# OK what combo do you suggest?



## Antipofish (31 Jan 2012)

Hi folks,

Well now I have sorted the substrate and am settled with what I have; And I actually have a few plants in and will be adding more soon, I need to start a bit of a ferts and CO2 regime.

The substrate is 1cm colombo florabase, which as you know is a planted substrate preloaded with ferts.  This is capped with 5cm of Samoa Sand.

Lighting is 2 x 24w T5.

Planting currently is a large bunch of Blyxa and some bunches of Bacopa, and a Crinum.  The Blyxa is melting slightly as it adjusts to the new tank and a couple of leaves on the Crinum are going brown at the ends.  The Bacopa on the whole looks ok although a few leaves are disintegrating a bit.

I need to remain low tech at the moment, so wish to be using liquid ferts and CO2 at least for a while, till the coffers are full again 

I have been told not to use anything with phosphate and nitrate as the colombo will supply whats needed.  So I don't know what to use.  Your suggestions will be welcome   

As far as CO2 goes, I gather Flourish Excel and Easylife Easy Carbo are the same thing, so will probably go with the latter.

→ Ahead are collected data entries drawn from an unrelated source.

/-- A product in the quantizer's range truncates to a 16-bit integer. -/
theorem truncInt_bounds (h : ¬ OutOfRange x) : -32768 ≤ truncInt x ∧ truncInt x < 32768 := by
  obtain ⟨hnan, hlow, hhigh⟩ : _ ∧ _ ∧ _ := by simpa only [OutOfRange, not_or] using h
  have hx : isNaN x = false := Bool.eq_false_iff.mpr hnan
  have hmin : orderKey 0xC7000100#32 = -0x47000100 := by decide
  have hmax : orderKey 0x47000000#32 = 0x47000000 := by decide
  rw [fle_iff_orderKey hx (by decide), hmin, Int.not_le] at hlow
  rw [fle_iff_orderKey (by decide) hx, hmax, Int.not_le] at hhigh
  unfold orderKey at hlow hhigh
  unfold truncInt
  split at hlow
  · next hs =>
    have hlt := mag_div_lt (x := x) (m := 0x47000100) (n := 32769) (by omega) (by decide)
    rw [if_pos hs]
    generalize mag x / unitScale = n at hlt ⊢
    omega
  · next hs =>
    rw [if_neg hs] at hhigh
    have hlt := mag_div_lt (x := x) (m := 0x47000000) (n := 32768) (by omega) (by decide)
    rw [if_neg hs]
    generalize mag x / unitScale = n at hlt ⊢
    omega

/-- The two bounds that `quant` computes are the values the rule names. -/
theorem quant_bounds : toB32 (-32769) = 0xC7000100#32 ∧ toB32 32768 = 0x47000000#32 := by
  decide

theorem quant_of_outOfRange (h : OutOfRange (fmul c.num v (toB32 c.fs))) : quant c v = none := by
  obtain ⟨hlow, hhigh⟩ := quant_bounds
  simp only [quant, hlow, hhigh, Bool.or_eq_true, or_assoc]
  exact if_pos h

theorem quant_of_inRange (h : ¬ OutOfRange (fmul c.num v (toB32 c.fs))) :
    quant c v = some (BitVec.ofInt 16 (truncInt (fmul c.num v (toB32 c.fs)))) := by
  obtain ⟨hlow, hhigh⟩ := quant_bounds
  simp only [quant, hlow, hhigh, Bool.or_eq_true, or_assoc]
  exact if_neg h

theorem quant_eq_none_iff : quant c v = none ↔ OutOfRange (fmul c.num v (toB32 c.fs)) :=
  ⟨fun h => by_contra fun hin => (nomatch (quant_of_inRange hin).symm.trans h), quant_of_outOfRange⟩

/-! ## The frame that MIX_PERIOD writes -/

/-- The scaled sum behind sample `q` of the frame, in the frame's order (R61, R262). -/
def frameProduct (c : Config) (trk : List (List Stereo)) (q : Nat) : B32 :=
  fmul c.num (mixAcc c.num trk (q / 2) (frameChannel q)) (toB32 c.fs)

/-- The channels of sample `k` of the frame stand next to each other (R61). -/
theorem frameProduct_pair {trk : List (List Stereo)} (hch : ch < 2) :
    frameProduct c trk (2 * k + ch) = fmul c.num
      (trk.foldl (fun acc b => fadd c.num acc
        (if ch = 0 then (b.getD k ⟨0#32, 0#32⟩).left else (b.getD k ⟨0#32, 0#32⟩).right)) 0#32)
      (toB32 c.fs) := by
  have hk : (2 * k + ch) / 2 = k := by omega
  have hmod : (2 * k + ch) % 2 = ch := by omega
  simp only [frameProduct, frameChannel, hk, hmod]
  obtain rfl | rfl : ch = 0 ∨ ch = 1 := by omega
  · rfl
  · rfl
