-- ==== Sys2Proof/Machine/Ops.lean ====
section
/-! DEFINITION. The shared operations: outcomes in sequence, raising an error kind, the TCK cycle of the target, the
MMIO sequencer and its register window, the MPSSE engine and its streams. -/

namespace Sys2Proof.Machine

/-! ## Outcomes of a part of an operation (`00_scope.md` R14) -/

/-- What a part of an operation does: it goes on with a value and a state, leaves the host stuck for ever in a wait
(R350, R351), ends in a fatal error, or has no meaning. -/
inductive Res (α : Type) where
  | ok (a : α) (s : State)
  | stuck (s : State)
  | fault (f : Fault)
  | refused (r : Refusal)
deriving DecidableEq, Repr

/-- Goes on where the first part went on. -/
def Res.bind {α β : Type} (x : Res α) (f : α → State → Res β) : Res β :=
  match x with
  | .ok a s => f a s
  | .stuck s => .stuck s
  | .fault e => .fault e
  | .refused r => .refused r

/-- The operation's outcome: its result recorded by `fin`. A stuck host is a next state in which nothing more
happens (`70_reset_and_hazards.md` R350: a stuck host, not a fault). -/
def Res.out {α : Type} (x : Res α) (fin : α → State → State) :
    Host.Outcome State Fault Refusal :=
  match x with
  | .ok a s => .next (fin a s)
  | .stuck s => .next s
  | .fault e => .fault e
  | .refused r => .refused r

/-! ## Raising an error kind (`60_exceptions.md` R310, R320) -/

/-- The ONE operation that takes an error: a fatal kind ends the operation with the error as its only outcome; a soft
kind emits a diagnostic and the operation goes on. Nothing is saved and nothing is vectored to, so there is no
operation that returns (R320). -/
def raise (k : ErrorKind) (s : State) : Res Unit :=
  match k with
  | .transportOpenFailure => .fault .transportOpenFailure
  | .transportTimeout => .fault .transportTimeout
  | .detectionFailure => .ok () (s.setDiags (s.diags ++ [.detectionFailure]))
  | .calibrationEmpty => .ok () (s.setDiags (s.diags ++ [.calibrationEmpty]))
  | .hardeningRejected => .ok () (s.setDiags (s.diags ++ [.hardeningRejected]))
  | .outOfRangeParameter => .ok () (s.setDiags (s.diags ++ [.outOfRangeParameter]))

/-! ## The target: one TCK cycle (`41_tap_fsm.md`) -/

/-- `Next(s, tms)`: the transitions (R152 to R167, R177). -/
def tapNext : TapState → Bool → TapState
  | .testLogicReset, tms => if tms then .testLogicReset else .runTestIdle
  | .runTestIdle, tms => if tms then .selectDrScan else .runTestIdle
  | .selectDrScan, tms => if tms then .selectIrScan else .captureDr
  | .captureDr, tms => if tms then .exit1Dr else .shiftDr
  | .shiftDr, tms => if tms then .exit1Dr else .shiftDr
  | .exit1Dr, tms => if tms then .updateDr else .pauseDr
  | .pauseDr, tms => if tms then .exit2Dr else .pauseDr
  | .exit2Dr, tms => if tms then .updateDr else .shiftDr
  | .updateDr, tms => if tms then .selectDrScan else .runTestIdle
  | .selectIrScan, tms => if tms then .testLogicReset else .captureIr
  | .captureIr, tms => if tms then .exit1Ir else .shiftIr
  | .shiftIr, tms => if tms then .exit1Ir else .shiftIr
  | .exit1Ir, tms => if tms then .updateIr else .pauseIr
  | .pauseIr, tms => if tms then .exit2Ir else .pauseIr
  | .exit2Ir, tms => if tms then .updateIr else .shiftIr
  | .updateIr, tms => if tms then .selectDrScan else .runTestIdle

DOSING is another thing. What do you suggest ? Daily or Weekly ?  I am doing 50% water changes every other day at the moment as its a new setup.  The tank is 175L bare.


----------



## hinch (31 Jan 2012)

iirc easy carbo is 1ml per 50l of water so on yours you'd be adding no more than 4ml easy carbo


----------



## Iain Sutherland (31 Jan 2012)

i have always found excel is a better buy as it is far superior at fighting algae. IME easy carbo takes twice as long at higher doses.. particularly with staghorn and BBA.


----------



## George Farmer (31 Jan 2012)

I'd go with 4ml Easycarbo and 4ml Tropica Plant Nutrition+ (or similar comprehensive all-in-one fert) daily.  You may need to add more as the plant biomass increases, but this is a good starting point, especially as you have relatively low lighting.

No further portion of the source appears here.